中性脂肪が低い(低値)原因と対策|基準値以下で心配なケース

中性脂肪が低い数値の場合は

この記事でわかること

  • 中性脂肪が「低い」とは何か、基準値(50〜149mg/dL)のどこからが低値か
  • 「様子見でよい低さ」と「病院へ行くべき低さ」を見分けるサイン
  • 中性脂肪が担う3つの役割(エネルギー貯蔵・体温調節・内臓保護)
  • 疲れ・めまいの背景にある脂溶性ビタミンの吸収低下などのリスク
  • 油のドカ食いに頼らない、3食バランス重視の整え方

公的情報源: 厚生労働省「e-ヘルスネット 脂質異常症」(参照)/日本動脈硬化学会「動脈硬化性疾患予防ガイドライン」

結論を先に書きます

中性脂肪が低くても、自覚症状がなく元気なら、体質や直近の食事による一時的な変動であることが多いとされています。過度に心配する必要はない場合も少なくありません。

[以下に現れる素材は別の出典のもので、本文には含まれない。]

-- ==== Sys2Proof/Machine/HeaderDecoder.lean ====
section
/-! DEFINITION. The bit-field decoder (41_decoder.md R101 to R116): a pure function of the word and the configuration (R113). -/

namespace Sys2Proof.Machine

/-- What `decode` answers (R100). `outsideRom` stands for a ROM read that R41 and R42 leave undefined; no
well-formed configuration reaches it (log 11). -/
inductive Decoded where
  | header (h : FrameHeader)
  | invalid (c : Cause)
  | outsideRom
  deriving DecidableEq, Repr

/-- The checks and lookups that follow a valid version and layer (R101): the sample-rate check and lookup (R105),
then the bitrate range check and lookup (R108), in that order (R114). -/
def decodeRest (c : Config) (v : Version) (l : Layer) (f : HeaderFields) : Decoded :=
  if f.sri = 0b11#2 then .invalid .sampleRate
  else match c.readSr v f.sri.toNat with
    | none => .outsideRom
    | some hz =>
      if c.rowLen v.vclass l ≤ f.bri.toNat then .invalid .bitrate
      else match c.readBr v.vclass l f.bri.toNat with
        | none => .outsideRom
        | some kbps => .header (frameHeader v l f kbps hz)

/-- `decode` in full (R101): the first check that fails gives the cause. -/
def decode (c : Config) (w : Word) : Decoded :=
  if syncField w = syncPattern then
    match versionOfCode (versionCode w) with
    | none => .invalid .version
    | some v =>
      match layerOfCode (layerCode w) with
      | none => .invalid .layer
      | some l => decodeRest c v l (headerFields w)
  else .invalid .sync

/-- `results(w, h)` (R125). -/
def results (w : Word) (h : FrameHeader) : Results where
  ver := field w 19 2
  lay := field w 17 2
  prot := field w 16 1
  crcEn := ~~~(field w 16 1)
  bri := field w 12 4
  sri := field w 10 2
  pad := field w 9 1
  priv := field w 8 1
  mode := field w 6 2
  modext := field w 4 2
  copy := field w 3 1
  orig := field w 2 1
  emph := field w 0 2
  brKbps := h.bitrateKbps
  srHz := h.sampleRateHz
  slots := frameLengthSlots h
  bytes := frameSizeBytes h

end Sys2Proof.Machine
end

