-- ==== Sys2Proof/Machine/Step.lean ====
section
/-! DEFINITION. One step: one rising edge of `clk` (10_state.md R36). -/

namespace Sys2Proof.Machine

/-- One rising edge. An ill-formed configuration is refused (00_scope.md R6), and so is an edge at which the source
breaks a duty (70_reset_and_hazards.md R186). The accepted event takes effect in one atomic step (00_scope.md R10); an
edge that accepts none changes no register. With no edge left in the script, nothing is driven and nothing changes (log 3). -/
def step (s : State) : Host.Outcome State Fault Refusal :=
  if configWf s.cfg then
    match s.inputs with
    | [] => .next s
    | e :: rest =>
      match brokenDuty s e with
      | some r => .refused r
      | none =>
        match select s e with
        | none => .next (s.advance e rest)
        | some i => exec i (s.advance e rest)
  else .refused .illFormedConfig

/-- `s` with a word of opcode_table.json at the edge that the next step takes (log 9). -/
def State.withFetchWord (s : State) (nbits w : Nat) : State := placeWord s nbits w

end Sys2Proof.Machine
end

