/-- Outside a locate DECODE is accepted, and takes the cycle from the stream (R126). -/
theorem select_decodeTurn {s : State} {e : Edge} (h : CommandTurn e 0b10#2) (hl : locating s.lstate = false) :
    cReady s e = true ∧ select s e = some (.decode e.cWord) ∧ takesByte (select s e) = false := by
  obtain ⟨hr, hs, hv, hop⟩ := h
  have hc : cReady s e = true := by rw [cReady_decode_iff hop, hl]; rfl
  have hsel := select_of_command hr hs hv hc
  rw [hop] at hsel
  exact ⟨hc, hsel, takesByte_outside_locate e hl⟩

/-- A class that is not reserved commits what `decodeRest` answers for its fields. -/
theorem exec_classOf_of_header {s : State} {v : Version} {l : Layer} {f : HeaderFields} {h : FrameHeader}
    (e : decodeRest s.cfg v l f = .header h) :
    exec (classOf v l f) s = .next ((s.setRaw (headerWord syncPattern v.code l.code f)).complete .ok .none
      (results (headerWord syncPattern v.code l.code f) h)) := by
  rw [exec_classOf, commitClass, e]; rfl

theorem exec_classOf_of_invalid {s : State} {v : Version} {l : Layer} {f : HeaderFields} {x : Cause}
    (e : decodeRest s.cfg v l f = .invalid x) :
    exec (classOf v l f) s =
      .next ((s.setRaw (headerWord syncPattern v.code l.code f)).complete .invalidHeader x Results.zero) := by
  rw [exec_classOf, commitClass, e]; rfl

end Sys2Proof.Machine

namespace Sys2Proof.Proofs

open Sys2Proof.Machine

/-- Settles O17: DECODE outside a locate is the commit of its word, whose two outcomes are the two answers of `decode`. -/
theorem decodeCommitsItsWord : Obligations.DecodeCommitsItsWord := by
  refine ⟨fun s w hc hl => ?_, fun s e ht =>
    ⟨fun hl => select_decodeTurn ht ((not_locating_iff _).2 hl), fun hl => ?_⟩⟩
  · rw [exec_decode_outside_locate w hl]
    exact ⟨fun h e => commit_of_header e, fun x e => commit_of_invalid e, decode_answers hc w⟩
  · obtain ⟨_, _, _, hop⟩ := ht
    rw [cReady_decode_iff hop, (locating_iff _).2 hl]
    rfl

/-- Settles O30: each cause is given exactly where its check is the first that fails, and the two examples are words that
fail two checks. -/
theorem causePriority : Obligations.CausePriority := by
  intro c w hc
  have verdict := decode_invalid_iff hc
  refine ⟨verdict w .sync, verdict w .version, verdict w .layer, verdict w .sampleRate, verdict w .bitrate, ?_, ?_⟩
  · exact (verdict _ .sampleRate).2 ⟨by decide, by decide, by decide, by decide⟩
  · exact (verdict _ .version).2 ⟨by decide, by decide⟩

/-- Settles O31: a word that passes every check decodes, and every other answer is a cause. -/
theorem decodeSucceedsExactlyWhen : Obligations.DecodeSucceedsExactlyWhen :=
  fun _ w hc => ⟨decode_header_iff hc w, (decode_answers hc w).resolve_left⟩

/-- Settles O32: the record is `frameHeader` of the word's own fields, its codes those of the word. -/
theorem decodedFieldsAreTheWordsBits : Obligations.DecodedFieldsAreTheWordsBits := by
  intro c w h e
  obtain ⟨v, l, kbps, hz, hw, hlay, hbr, hsr, rfl, _⟩ := decode_header e
  have hver : versionCode w = v.code := by rw [hw, versionCode_headerWord]
  have bit : ∀ i, decide (field w i 1 = 1#1) = w.getLsbD i := fun i => (BitVec.getLsbD_eq_extractLsb' w i).symm
  have mode {a : BitVec 2} (ha : field w 6 2 = a) : channelModeOf (field w 6 2) = channelModeOf a := by rw [ha]
  have emph {a : BitVec 2} (ha : field w 0 2 = a) : emphasisOf (field w 0 2) = emphasisOf a := by rw [ha]
  exact ⟨hver.symm, hlay.symm, rfl, decide_eq_true_iff.trans (field_one_eq_zero_iff w 16), rfl, rfl, hbr,
    hsr, bit 9, bit 8, mode, mode, mode, mode, rfl, bit 3, bit 2, emph, emph, emph, emph⟩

ただし基準値を大きく下回る状態が続くときは、エネルギー不足のサインや、まれに病気が隠れている可能性もあります。「痩せているから安心」と過信せず、体が出すSOSを見落とさないことが大切です。

この記事の要点
  • 正常値は50〜149mg/dL29以下(基準により40未満)は低中性脂肪血症として注意
  • 無症状なら一時的な変動が多い。ただし慢性的に低い状態は栄養・エネルギー不足のサインのことがある
  • 「食べているのに体重が減る・動悸・手の震え」は甲状腺など隠れ疾患を疑い受診を検討
  • 改善は油のドカ食いではなく3食バランスが基本。良質な油を少量プラスする

本記事は、中性脂肪が低い状態に関する公開情報を、判断に迷いやすいポイントに絞って整理したものです。前回の健康診断の結果と照らし合わせながら読み進めてみてください。

目次

中性脂肪が「低い」とはどういう状態?基準値で確認

血液検査の中性脂肪は、体のエネルギー管理状態を映す数値です。まずは基準値で、自分がどの区分にあるかを確認しましょう。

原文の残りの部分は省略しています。